Taking Care: Ethical Caregiving in our Aging Society

TAKING CARE: ETHICAL CAREGIVING IN OUR AGING SOCIETY published by The President’s Council on Bioethics
Washington, D.C., September 2005
Preface
The President’s Council on Bioethics was created by President George W. Bush on November 28, 2001 to advise the President on bioethical issues related to advances in biomedical science and technology. Taking Care addresses the ethical challenges of caregiving in our rapidly aging society, with special attention to the care of people with dementia. The report purpose is to provide a humanly rich account of the caregiving dilemmas social, familial, and personal, and to offer some important ethical guidelines for the care of persons who can no longer care for themselves.

There is no question that we are on the threshold of a “mass geriatric society,” a society of more long-lived individuals than ever before in human history. For this great gift of longer and healthier life for ourselves and our loved ones we are, and should be, enormously grateful. No sensible person would wish to return us to a time, not that long ago, in which the diagnosis of uncontrolled diabetes meant certain death within a month or two, in which women commonly died giving birth, children often died of smallpox and polio, and nothing could be done for tuberculosis, syphilis, and other deadly infectious diseases. Old age today is, for the most part and for most people, much better than it used to be: millions of Americans are staying healthy and active well into their seventies and eighties, and some deep into their nineties. By historical standards, it is a wonderful time to be old.
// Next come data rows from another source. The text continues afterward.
-- ==== Sys2Proof/Machine/State.lean ====
section
/-!
DEFINITION. The state of the block as plain data, the reasons a step can stop, and the state after power-on reset.
Every register of R607 has its place in `regs`, at its device address; an address not listed there holds its reset
value (Machine/RegMap.lean). What no register holds stands in the structures below. Nat fields are counts, indexes,
addresses and ck; BitVec fields are what the spec calls bits.
-/

namespace Sys2Proof.Machine

/-! ## Common pieces -/

/-- Life-cycle state of a thread (R175). -/
inductive TState where
  | off | idle | run | stall | halted | faulted
  deriving DecidableEq, Repr

/-- A slot record of a TSLOTS or VSLOTS section (R330). `count` is occurrences − 1. -/
structure SlotRec where
  start : Nat
  count : Nat
  period : Nat
  kind : Nat
  arg : Nat
  arg2 : Nat
  deriving DecidableEq, Repr

/-- A record on its way to the error aggregator (R494, R495), without its sequence number. -/
structure ErrRec where
  code : Nat
  level : Nat
  unit : Nat
  index : Nat
  frame : Word
  ckrel : Word
  epoch : Word
  addr : Word
  info : Word
  deriving DecidableEq, Repr

/-- Where an update to a synchronisation object comes from (R282, R288): the DROP_INFO source codes 0–4. -/
inductive SyncSrc where
  | thread | completion | ladle | register | pace
  deriving DecidableEq, Repr

/-- One SIG or ARM on its way to its object, with what R275, R282 and R599 need of its source. -/
structure SyncOp where
  obj : Nat
  arm : Bool
  value : Word
  src : SyncSrc
  /-- the source is frame-domain (the frame bit of R283) -/
  frame : Bool
  /-- sending tile, Ladle or master code -/
  unit : Nat
  thread : Nat
  /-- the WHO kind of R600 -/
  kind : Nat
  /-- an asynchronous thread waits for the acknowledgement of R264 -/
  ack : Bool
  deriving DecidableEq, Repr

/-- A watch of a WAIT on a global object (R277, R278). -/
structure Watch where
  tile : Nat
  thread : Nat
  tag : BitVec 16
  obj : Nat
  eq : Bool
  target : Word
  frame : Bool
  p : Nat
  s : Nat
  /-- w of R278: the first schedule ck (frame) or ck (asynchronous) in which the condition held -/
  held : Option Nat
  who : Nat
  deriving DecidableEq, Repr

/-- What a memory access is for: where its answer goes. Tiles, threads, registers and lanes are numbers; `h` is the
handle entry captured at issue (R94), and `a` the first byte of the whole access. -/
inductive Purpose where
  | ld (t th vd hf : Nat) (h : Quad) (a : Nat)
  | sld (t th sd : Nat) (h : Quad)
  /-- element k of a gather -/
  | gather (t th vd k : Nat) (h : Quad)
  | store (t th : Nat)
  /-- a part of the move at the head of a lane, 0 frame or 1 asynchronous: its source and destination -/
  | moveRead (t lane src dst : Nat)
  | moveWrite (t lane : Nat)
  /-- piece of an instruction-buffer image that lies from Vat address `base` -/
  | ibuf (t base : Nat)
  /-- an access of a master that State.accs holds by its name -/
  | access (id : Nat)
  /-- a write of a master, by its code (R496), with no answer -/
  | write (m : Nat)
  /-- an element of steward k's long instruction, by its name -/
  | kx (k id : Nat)
  | cacheFill
  | cacheWb
  /-- the copy engine of Ladle l -/
  | copyRead (l id : Nat)
  | copyWrite (l id : Nat)
  /-- write-out read of a part by a band of Ladle l -/
  | ladleRead (l run part : Nat)
  /-- landing write of Ladle l -/
  | ladleWrite (l : Nat)
  /-- a line of scan-out by its name -/
  | scan (id : Nat)
  | trace
  | ssub
  deriving DecidableEq, Repr

/-- A request at a narrow port (R84), or an asynchronous thread's own Pail access (R85). -/
structure NarrowReq where
  addr : Nat
  len : Nat
  /-- the bytes to write; `none` for a read -/
  wr : Option (List Byte)
  who : Purpose
  /-- router at which the request entered (R650), where the answer leaves the mesh -/
  home : Nat
  /-- router port by which the answer leaves the mesh: 0 into the tile -/
  port : Nat := 0
  /-- the request was at the head for at least one ck without being performed (R84) -/
  waited : Bool
  /-- an urgent read of scan-out (R415) -/
  urgent : Bool := false
  /-- ck from which it waits -/
  since : Nat
  deriving DecidableEq, Repr

/-- A steward access to the cached range of slice 7 (R106, R650). -/
structure CacheReq where
  core : Fin 4
  addr : Nat
  len : Nat
  wr : Option (List Byte)
  rd : Nat
  sgn : Bool
  /-- an element of the core's long instruction -/
  kx : Bool
  /-- an instruction fetch (R106, R111) -/
  fetch : Bool := false
  deriving DecidableEq, Repr

/-- What a flit or request word carries (R58). -/
inductive Payload where
  | sync (o : SyncOp)
  | syncAck (t th : Nat)
  | watch (w : Watch)
  | release (t th : Nat) (tag : BitVec 16) (who : Nat)
  | remoteWrite (src dst window : Nat) (counter : Nat) (off : Nat) (data : List Byte) (marks : List Bool) (frame : Bool)
  | grant (dst counter : Nat) (bytes : Nat)
  | vatRead (slice : Nat) (addr len : Nat) (who : Purpose) (back : Nat) (frame : Bool)
  | vatData (addr : Nat) (data : List Byte) (bad : List Bool) (who : Purpose)
  | vatWrite (slice : Nat) (addr : Nat) (data : List Byte) (who : Purpose) (owner : Nat)
  | narrow (port : Nat) (q : NarrowReq)
  | narrowData (addr : Nat) (data : List Byte) (bad : List Bool) (who : Purpose)
  /-- the notes of R306, with TICK.FRAME[0] of the ck of issue -/
  | degradeNote (t h : Nat) (odd : Bool)
  | lateNote (stream : Nat) (odd : Bool)
  /-- a fence word for an entry and its acknowledgement (R307) -/
  | fence (t serial : Nat)
  | fenceAck (t serial : Nat)
  | traceRec (t : Nat) (recs : List (BitVec 128))
  | traceNotify (o : SyncOp)
  /-- a Bell message: its source, and the level of a level source (R48, R451) -/
  | bellMsg (source : Nat) (value : Bool)
  /-- a steward's access on its way to the slice 7 cache, and its answer (R48, R650) -/
  | cacheAsk (r : CacheReq)
  | cacheData (r : CacheReq) (data : List Byte) (bad : Bool)
  deriving DecidableEq, Repr

/-- The position classes of the round (R57); a request word travels in any position (R58). -/
inductive SlotClass where
  | read | write | remote | any
  deriving DecidableEq, Repr

/-- Where a flit is: at its source waiting to be injected, in an asynchronous buffer of a router input (R61), or
delivered, from the ck named. A reserved flit is never buffered (R59) and is `delivered` from its injection on, in its
arrival ck. -/
inductive FlitPos where
  /-- waiting for an injection cycle, from the ck named -/
  | source (ck : Nat)
  | buffer (router input : Nat)
  | delivered (ck : Nat)
  deriving DecidableEq, Repr

/-- A flit or request word between its source and its effect. -/
structure Flit where
  body : Payload
  lane : MeshLane
  cls : SlotClass
  src : Nat
  /-- destination router and output port there: 0 local, 1 north, 3 south, 5 edge (R330) -/
  dst : Nat
  port : Nat
  frame : Bool
  /-- injection order: the age of R61 and the order of R63 -/
  age : Nat
  pos : FlitPos
  /-- ck of its last move; a flit crosses at most one link per ck (R53) -/
  moved : Nat
  /-- the router input by which it enters: 0 from the tile, otherwise an edge attachment (R61, R652) -/
  inp : Nat
  /-- ck in which it entered the mesh -/
  born : Nat
  deriving DecidableEq, Repr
At the same time, however, there are good reasons to be concerned about the human and moral shape that a mass geriatric society will take, especially if the “price” many people pay for the gift of added years of healthier life is a period of protracted debility, dementia, and dependence stacked up at the end before they eventually die. Such a reshaping of the lifecycle will create enormous challenges for nearly every family and for the entire society. The economic challenges facing Social Security, Medicare, and Medicaid are more or less well known. A looming crisis of long-term care for the incapacitated has received less attention, partly because we prefer to avert our gaze, largely because we lack an adequate human and ethical understanding of this issue.

Socially, we have preferred to place our hopes in programs that promote healthy aging and in scientific research seeking remedies for incapacitating diseases like Alzheimer’s. Insofar as we do approach the topic of long-term care, we worry mainly about numbers and logistics: How many will need it? Who will provide it? How will we pay for it? The ethical questions of what the young owe the old, what the old owe the young, and what we all owe each other do not get mentioned. Neither do the questions of social support for the caregivers or a good end of life for us all.

In the meantime, millions of American families, more each decade, already face the difficult task of caring for frail and incapacitated elders, often entirely on their own with very little social support. And millions more, “the worried well,” live anxiously, dreading the prospect that the curse of untreatable dementia and disability will descend on them before a cure arrives, to ruin their final years, deplete their savings, and burden their loved ones with the obligation to care for them. Their generalized anxiety often focuses on end-of-life decision-making, commonly expressed in a fear that others will impose life-sustaining treatments on them when they are too demented to choose for themselves or too diminished to benefit from the intervention.

Largely in response to these anxieties of the worried well, our society has embraced the idea of advance directives, especially living wills, in which individuals try to determine in advance how they wish to be treated should they become incapacitated. This approach to the dilemmas of caregiving gives major ethical weight to personal autonomy and choice and personal pride in self-sufficiency. But in so doing, it deliberately ignores the truth of human interdependence and of our unavoidable need for human presence and care, especially when we can no longer take care of ourselves. The moral emphasis on choosing in advance needs to be replaced with a moral emphasis on caring in the present. The moral emphasis on independence needs to be supplemented with a moral commitment to serve the lives of those we love, regardless of their disabilities. A culture of caregiving requires moral support from an ethics of care.